Query Engine Metadata service Under meta service
+--------+ +--------------------------+ +----------------+
| Presto | <---> | Alluxio Catalog Service | <---> | Hive Metastore |
+--------+ +--------------------------+ +----------------+
Users that have tables which span multiple storage services (i.e. AWS S3, HDFS, GCS) - would typically need to configure their SQL engines to connect to each one of these services individually in order to make requests. Using catalog service, all the user needs to do is configure a single Alluxio client, and data any supported under storage systems locations can be served and read through Alluxio.
Using The Alluxio Catalog Service
Here are the basic configuration parameters and ways to interact with the Alluxio Catalog Service. More details can be found in the command line interface documentation.
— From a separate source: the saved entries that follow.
-- ==== Sys2Proof/Machine/Twiddle.lean ====
section
/-!
DEFINITION. The standard contents of the pen twiddle tables (R89), computed in fixed point: one quarter
period by a Taylor series with 2^60 scaling, the rest by symmetry.
-/

namespace Sys2Proof.Machine

/-- π × 2^60, rounded. -/
def piScaled : Int := 3622009729038561421

/-- sin and cos of an angle x × 2^−60 from 0 to π/4, scaled by 2^60: Taylor terms by Horner's rule. -/
def sinScaled (x : Int) : Int :=
  let x2 := x * x / 2 ^ 60
  let t (k acc : Int) : Int := 2 ^ 60 - x2 * acc / 2 ^ 60 / k
  x * t 6 (t 20 (t 42 (t 72 (t 110 (t 156 (2 ^ 60)))))) / 2 ^ 60
def cosScaled (x : Int) : Int :=
  let x2 := x * x / 2 ^ 60
  let t (k acc : Int) : Int := 2 ^ 60 - x2 * acc / 2 ^ 60 / k
  t 2 (t 12 (t 30 (t 56 (t 90 (t 132 (2 ^ 60))))))

/-- 2^17 × v rounded to the nearest integer and limited to 18 bits, for v scaled by 2^60. -/
def toFrac (v : Int) : Int := min 131071 (max (-131072) ((v + 2 ^ 42) / 2 ^ 43))

/-- cos and sin of 2π i / 4,096 for i from 0 to 1,023, scaled by 2^60. -/
def quarter (i : Nat) : Int × Int :=
  let ang (k : Nat) : Int := piScaled * (k : Int) / 2048
  if i ≤ 512 then (cosScaled (ang i), sinScaled (ang i))
  else (sinScaled (ang (1024 - i)), cosScaled (ang (1024 - i)))

/-- Thizan's standard entry T[i] = (round(2^17 cos), round(−2^17 sin)) (R89). (DEDUCED, log 28) -/
def stdTwiddle (i : Nat) : Int × Int :=
  let q := quarter (i % 1024)
  let cs : Int × Int :=
    match i / 1024 % 4 with
    | 0 => (q.1, q.2)
    | 1 => (-q.2, q.1)
    | 2 => (-q.1, -q.2)
    | _ => (q.2, -q.1)
  (toFrac cs.1, toFrac (-cs.2))

/-- Entry i of the twiddle table of pen n: the standard contents, or what an image loaded (R89). -/
def twiddleAt (h : Hw) (n i : Nat) : Int × Int :=
  match lookup h.arr.twiddle (4096 * n + i) with
  | some e => (e.1.toInt, e.2.toInt)
  | none => stdTwiddle i

end Sys2Proof.Machine
end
Alluxio Server Configuration
By default, the catalog service is enabled. To explicitly disable it, add the following line to your alluxio-site.properties
alluxio.table.enabled=false
By default, mounted databases and tables will exist underneath /catalog
directory in Alluxio. Configure the root directory for the catalog service by configuring
alluxio.table.catalog.path=</desired/alluxio/path>
Attaching Databases
In order for Alluxio to serve information about structured table data, Alluxio must be informed about where databases are located. Use the Table CLI to perform any actions regarding attaching, browsing, or detaching databases from Alluxio.
$ ${ALLUXIO_HOME}/bin/alluxio table
Usage: alluxio table [generic options]
[attachdb [-o|--option <key=value>] [--db <alluxio db name>] [--ignore-sync-errors] <udb type> <udb connection uri> <udb db name>]
[detachdb <db name>]
[ls [<db name> [<table name>]]]
[sync <db name>]
[transform <db name> <table name>]
[transformStatus [<job ID>]]
To attach a database use the attachdb
command. Currently, hive
and glue
are supported as the <udb type>
. See the attachdb command documentation for more details. The following command maps the hive database default
into a database in Alluxio called alluxio_db
from the metastore located at thrift://metastore_host:9083
$ ${ALLUXIO_HOME}/bin/alluxio table attachdb --db alluxio_db hive \
thrift://metastore_host:9083 default
Note: When databases are attached, all tables are synced from the configured UDB. If out-of-band updates occur to the database or table and the user wants query results to reflect the updates, the database must be synced. See Syncing Databases for more information.
Exploring Attached Databases
Once attached, check that the database has been mounted with alluxio table ls
$ ${ALLUXIO_HOME}/bin/alluxio table ls
alluxio_db
List the tables underneath the database with alluxio tables ls <db_name>
. If any tables exist underneath the corresponding database in hive, they will appear when executing this command.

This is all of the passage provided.